2. The low-voltage DC brushless floating door controller according to claim 1, characterized in that: It also includes a Bluetooth module (9) and an RS-485 conversion module (10). The input terminal of the Bluetooth module (9) is connected to the CPU (4), and the input terminal of the RS-485 conversion module (10) is connected to the CPU (4), which are used to realize communication between the CPU (4) and external Bluetooth devices and external devices, respectively.
3. The low-voltage DC brushless floating door controller according to claim 1, characterized in that: It also includes a wireless remote control receiver module (11), whose input end receives external remote control signals and whose output end is connected to the CPU (4) to transmit the decoded remote control signal to the CPU (4).
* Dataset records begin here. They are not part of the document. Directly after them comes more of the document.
/-- R30, R31 and the margin re-plan of chapter 2: a 1 µs window of a rate ring that ran throughout it is latched with VALID, the cycles, and
the share used in 0.1 %, cut off or rounded up, and the register then presents it; a 1 ms window of an ageing ring is latched with VALID and
its period; a window that the domain's absence or MON_EN cut reads VALID = 0. A re-plan without faulty rings writes the slowest ring, its
DEGRADE in 0.01 % (free below its BASE, log entry 111) and, with MARGIN_AUTO, the VDD_FAB floor. -/
def Obligations.RingWindowsAndMarginReplan : Prop :=
  ∀ s : State, s.Canonical →
    (∀ (u : RateUnit) (cycles steps : Nat), 0 < cycles → cycles ≤ 0xFFFF → steps ≤ cycles →
      let d := (rateRing u).1
      let off := (rateRing u).2
      ∃ t, exec (.fabRateWindow u cycles steps) s = .next t ∧ (s.ringRuns (some d) = true → d ∉ t.fabric.rateGap) ∧
        (s.ringRuns (some d) = false → d ∈ t.fabric.rateGap) ∧
        (s.flag Reg.fabCtrl 0 = true → s.fabric.refclk = true → s.domOn d = true → d ∉ s.fabric.rateGap →
          t.rateWord d off = t.reg off ∧ t.flag off 31 = true ∧ t.fld off 15 0 = cycles ∧
          (t.fld off 26 16 = steps * 1000 / cycles ∨ steps * 1000 % cycles ≠ 0 ∧ t.fld off 26 16 = steps * 1000 / cycles + 1)) ∧
        (s.domOn d = false ∨ d ∈ s.fabric.rateGap ∨ s.flag Reg.fabCtrl 0 = false → t.rateWord d off = 0) ∧
        t = { s with regs := t.regs, fabric := { s.fabric with rateGap := t.fabric.rateGap } } ∧ SameRegs s t [off]) ∧
    (∀ (n : Fin 48) (period : BitVec 16),
      ∃ t, exec (.ageRingWindow n period) s = .next t ∧ (s.ringRuns (ageDom n) = true → n.val ∉ t.fabric.ageGap) ∧
        (s.ringRuns (ageDom n) = false → n.val ∈ t.fabric.ageGap) ∧
        (s.flag Reg.fabCtrl 0 = true → s.fabric.refclk = true → (∀ d, ageDom n = some d → s.domOn d = true) → n.val ∉ s.fabric.ageGap →
          t.ageWord n = BitVec.ofNat 32 (2 ^ 31 + period.toNat)) ∧
        ((∃ d, ageDom n = some d ∧ s.domOn d = false) ∨ n.val ∈ s.fabric.ageGap ∨ s.flag Reg.fabCtrl 0 = false → t.ageWord n = 0) ∧
        t = { s with regs := t.regs, fabric := { s.fabric with ageGap := t.fabric.ageGap } } ∧ SameRegs s t [Reg.ageRing n]) ∧
    (∀ (n w : Nat), s.ozmel.ready = true → s.ozmel.handover = none → s.flag Reg.fabCtrl 0 = true →
      (∀ k < 48, bitOf (s.ageWord k) 31 = true → s.ringFaulty k = false) →
      (n, w) ∈ s.normRings → (∀ x ∈ s.normRings, x ≠ (n, w) → x.2 < w) →
      let base := bitsOf (s.peek (Reg.ageBase n)) 15 0
      s.fabric.ratedHist.length < 359 →
      ∃ t, exec .marginReplan s = .next t ∧ t.fld Reg.fabAge 23 16 = n ∧
        (0 < base → base ≤ w → t.fld Reg.fabAge 15 0 = min 65535 ((w - base) * 10000 / base) ∧ t.freeCtr = s.freeCtr) ∧
        t.fld Reg.fabRated 31 16 = (if s.flag Reg.fabCtrl 1 then s.floorMv w else s.fld Reg.fabRated 31 16) ∧
        t.fld Reg.fabRated 15 0 = s.fld Reg.fabRated 15 0 ∧
        t.fabric.ratedHist = min 65535 (1000000 / w) :: s.fabric.ratedHist ∧
        t = { s with regs := t.regs, freeCtr := t.freeCtr, fabric := { s.fabric with worstPs := w, ratedHist := t.fabric.ratedHist } } ∧
        SameRegs s t [Reg.fabAge, Reg.fabRated])

/-- R45, R51, R53, R54: a PUT or a GET that may be issued, passes its checks and is let through by the Shades copies its one row of bytes
from source to destination, or into the local buffer of a GET's issuer that has one, and changes no other byte of memory; it takes an entry
with status OK. One that fails a check changes no memory: its entry takes the status and the address goes to Soot. -/
def Obligations.RemoteTransfersCopyAndRefuse : Prop :=
  (∀ (s : State) (k : RmoKind) (c : Instr) (src : RmoSrc) (x : RmoCall) (r : RmoReq) (da db : Nat), s.Canonical →
    (c, k) ∈ [(Instr.rmoPut src, RmoKind.put), (.rmoGet src, .get)] → s.rmoCall k src = some x → x.req = r →
    s.rmoMay x.issuer k r.fence = true → s.rmoCheck x.issuer x.part k r x.det = .pass da db → s.rmoShade x k r da db = (s, true) →
    (k = .put ∨ r.toLocal = false) → r.rows ≤ 1 → s.poison = [] →
    (∀ i < r.len, s.accessStatus (da + i) = .ok ∧ s.accessStatus (db + i) = .ok) → (da + r.len ≤ db ∨ db + r.len ≤ da) →
    ∃ t, exec c s = .next t ∧ (∀ i < r.len, t.memByte (db + i) = s.memByte (da + i)) ∧ SameMemBut s t db r.len ∧
      (∃ e ∈ t.rmos, e.id = s.nextId ∧ e.kind = k ∧ e.issuer = x.issuer ∧ e.done = true ∧ e.status = .ok) ∧
      t = { s with mem := t.mem, rmos := t.rmos, ingots := t.ingots, banks := t.banks, nextId := s.nextId + 1, lanterns := t.lanterns }) ∧
  (∀ (s : State) (src : RmoSrc) (x : RmoCall) (r : RmoReq) (da db : Nat), s.Canonical → s.rmoCall .get src = some x → x.req = r →
    s.rmoMay x.issuer .get r.fence = true → s.rmoCheck x.issuer x.part .get r x.det = .pass da db → s.rmoShade x .get r da db = (s, true) →
    r.toLocal = true → r.rows ≤ 1 → s.poison = [] → (∀ i < r.len, s.accessStatus (da + i) = .ok) →
    ∃ t, exec (.rmoGet src) s = .next t ∧
      (∀ i < r.len, sparseGet memDefault (sparseGet [] t.localBufs (issuerCode x.issuer)) (r.b + i) = s.memByte (da + i)) ∧
      (∃ e ∈ t.rmos, e.id = s.nextId ∧ e.kind = .get ∧ e.issuer = x.issuer ∧ e.done = true ∧ e.status = .ok) ∧
      t = { s with localBufs := t.localBufs, rmos := t.rmos, nextId := s.nextId + 1, lanterns := t.lanterns }) ∧
  (∀ (s : State) (k : RmoKind) (c : Instr) (src : RmoSrc) (x : RmoCall) (r : RmoReq) (st : Status) (a : Nat),
    (c, k) ∈ [(Instr.rmoPut src, RmoKind.put), (.rmoGet src, .get), (.rmoAdd32 src, .add32), (.rmoAddf32 src, .addf32), (.rmoSwap64 src, .swap64),
      (.rmoCas64 src, .cas64), (.rmoSignal src, .signal), (.rmoWait src, .wait)] →
    s.rmoCall k src = some x → x.req = r → s.rmoMay x.issuer k r.fence = true → s.rmoCheck x.issuer x.part k r x.det = .fail st a →
    ∃ t, exec c s = .next t ∧ t.mem = s.mem ∧ t.undef = s.undef ∧
      (∃ e, t.rmos = s.rmos ++ [e] ∧ e.id = s.nextId ∧ e.kind = k ∧ e.done = true ∧ e.status = st) ∧
      t = { s.sootEvent (issuerBlock x.issuer * 256 + 0x20) (BitVec.ofNat 64 a) (some x.part) with rmos := t.rmos, nextId := s.nextId + 1, lanterns := t.lanterns })

/-- R45-R47, R50, R51: the word operations read the old value, write the new one and change no other byte: ADD32 adds modulo 2^32, ADDF32
adds in FP32, SWAP64 writes its value, CAS64 does when the word equals EXP and reports a mismatch, SIGNAL adds or writes. The entry holds
the old value. FENCE takes an entry and changes nothing. -/
def Obligations.RemoteWordOperations : Prop :=
  (∀ (s : State) (k : RmoKind) (c : Instr) (src : RmoSrc) (x : RmoCall) (r : RmoReq) (da db : Nat), s.Canonical →
    (c, k) ∈ [(Instr.rmoAdd32 src, RmoKind.add32), (.rmoAddf32 src, .addf32), (.rmoSwap64 src, .swap64), (.rmoCas64 src, .cas64),
      (.rmoSignal src, .signal)] →
    s.rmoCall k src = some x → x.req = r → s.rmoMay x.issuer k r.fence = true → s.rmoCheck x.issuer x.part k r x.det = .pass da db →
    s.rmoShade x k r da db = (s, true) → r.ret = false → s.poison = [] → s.accessStatus da = .ok →
    let n := if k = .add32 ∨ k = .addf32 then 4 else 8
    let old := s.readNat da n
    let val := r.val.toNat
    let new := match k with
      | .add32 => (old + val) % 2 ^ 32
      | .addf32 => (f32Add (BitVec.ofNat 32 old) (r.val.setWidth 32)).toNat
      | .cas64 => if old = r.exp.toNat then val else old
      | .signal => if r.cond = 1 then (old + val) % 2 ^ 64 else val
      | _ => val
    ∃ t, exec c s = .next t ∧ t.readNat da n = new ∧ SameMemBut s t da n ∧
      (∃ e ∈ t.rmos, e.id = s.nextId ∧ e.kind = k ∧ e.done = true ∧ e.status = .ok ∧ e.old.toNat = old ∧
        e.detail = if k = .cas64 ∧ old ≠ r.exp.toNat then 1 else 0) ∧
      t = { s with mem := t.mem, rmos := t.rmos, ingots := t.ingots, banks := t.banks, nextId := s.nextId + 1, lanterns := t.lanterns }) ∧
  (∀ (s : State) (src : RmoSrc) (x : RmoCall) (r : RmoReq), s.rmoCall .fence src = some x → x.req = r →
    s.rmoMay x.issuer .fence r.fence = true → s.rmoShade x .fence r 0 0 = (s, true) →
    ∃ t, exec (.rmoFence src) s = .next t ∧
      (∃ e, t.rmos = s.rmos ++ [e] ∧ e.id = s.nextId ∧ e.kind = .fence ∧ e.issuer = x.issuer ∧ e.done = true ∧ e.status = .ok) ∧
      t = { s with rmos := t.rmos, nextId := s.nextId + 1, lanterns := t.lanterns })

/-- R48, R49, R51: a WAIT whose condition holds is done at once; another holds a waiter entry when the table has room, and else polls. A
re-test, a poll and the timeout test the flag: it completes with OK where the condition holds, with UNIT_FAULT or ISOLATED where the word
cannot be read, and at the timeout with TIMEOUT otherwise. The waiters of one word are released in their order. RMO_COMPLETE gives the entry
up, returns a WAIT's flag value and gives a descriptor its status. -/
def Obligations.RemoteWaitsAndCompletion : Prop :=
  (∀ (s : State) (src : RmoSrc) (x : RmoCall) (r : RmoReq) (da db : Nat), s.rmoCall .wait src = some x → x.req = r →
    s.rmoMay x.issuer .wait r.fence = true → s.rmoCheck x.issuer x.part .wait r x.det = .pass da db → s.rmoShade x .wait r da db = (s, true) →
    s.poison = [] → s.accessStatus da = .ok →
    ∃ t, exec (.rmoWait src) s = .next t ∧
      (∃ e, t.rmos = s.rmos ++ [e] ∧ e.id = s.nextId ∧ e.kind = .wait ∧ e.da = da ∧ e.done = waitHolds r.cond (s.flagAt da) r.val ∧
        e.old = s.flagAt da ∧ e.entry = (!e.done && s.waitRoom da)) ∧
      t = { s with rmos := t.rmos, nextId := s.nextId + 1, lanterns := t.lanterns }) ∧
  (∀ (s : State) (r : Rmo),
    let ends : Status → Rmo := fun st => { r with done := true, status := st, old := s.flagAt r.da }
    (s.accessStatus r.da = .ok → s.poisoned r.da 8 = false →
      s.waitTested r = if waitHolds r.req.cond (s.flagAt r.da) r.req.val then ends .ok else r) ∧
    (s.accessStatus r.da = .ok → s.poisoned r.da 8 = true → s.waitTested r = ends .unitFault) ∧
    (s.accessStatus r.da ≠ .ok → s.waitTested r = ends (s.accessStatus r.da))) ∧
  (∀ (s : State) (c : Instr) (meant : Rmo → Bool) (late : Bool),
    (∃ a, c = .waitRetest a ∧ late = false ∧ meant = fun r =>
      r.kind == .wait && !r.done && r.entry && decide (r.da < a / 8 * 8 + 8) && decide (a / 8 * 8 < r.da + 8)) ∨
    (∃ id, c = .waitPoll id ∧ late = false ∧ meant = fun r => r.id == id && r.kind == .wait && !r.done && !r.entry) ∨
    (∃ id, c = .waitTimeout id ∧ late = true ∧ meant = fun r => r.id == id && r.kind == .wait && !r.done && decide (r.req.timeout ≠ 0)) →
    let test : Rmo → Rmo := fun r =>
      let x := s.waitTested r
      if late && !x.done then { r with done := true, old := s.flagAt r.da, status := .timeout } else x
    let u : State := { s with rmos := s.rmos.map fun r => if meant r then test r else r }
    exec c s = .next (u.waitErrors (s.rmos.filter meant)) ∧
    ((∀ r ∈ s.rmos, meant r = true → s.accessStatus r.da ≠ .ok ∨ s.poisoned r.da 8 = false) → u.waitErrors (s.rmos.filter meant) = u)) ∧
  (∀ (s : State) (id : Nat), (∀ r ∈ s.rmos, r.id = id → r.done = false ∨ s.waitTurn r = false) → exec (.rmoComplete id) s = .next s) ∧
  (∀ (s : State) (id : Nat) (r : Rmo), (s.rmos.find? fun r => r.id == id && r.done && s.waitTurn r) = some r →
    let u : State := { s with rmos := s.rmos.filter fun x => x.id != id }
    let v := if r.kind = .wait ∧ (r.status = .ok ∨ r.status = .timeout) ∧ r.req.ret = true then u.storeNat r.db 8 r.old.toNat else u
    (r.desc = none → exec (.rmoComplete id) s = .next v) ∧
    (∀ n q seq, r.desc = some (n, q, seq) → s.syncEntry r = false → exec (.rmoComplete id) s =
      .next ((v.updDesc n q seq fun d => { d with detail := r.detail }).updDesc n q seq fun d => { d with done := some r.status, rmo := none })) ∧
    (∀ n q seq, r.desc = some (n, q, seq) → s.syncEntry r = true → exec (.rmoComplete id) s =
      .next (v.updDesc n q seq fun d => { d with done := (if r.status = .ok then d.done else some r.status), rmo := none })))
4. The low-voltage DC brushless suspended door controller according to claim 1, characterized in that: It also includes a button circuit (20) and a display circuit (19). The output of the button circuit (20) is connected to the CPU (4) for inputting parameter instructions; the input of the display circuit (19) is connected to the CPU (4) for displaying system information.
5. The low-voltage DC brushless suspended door controller according to claim 1, characterized in that: The open limit sensor (22) and the closed limit sensor (23) are both Hall effect proximity switch sensors, which are used in conjunction with the open and closed magnets installed at appropriate positions on the suspended door.
6. The low-voltage DC brushless suspended door controller according to claim 1, characterized in that: The anti-collision infrared signal (24) and the anti-climb infrared signal (25) are both through-beam infrared sensors. The protection and filtering circuit fifteen (15) and the protection and filtering circuit sixteen (16) protect and filter their output signals and then transmit them to the CPU (4).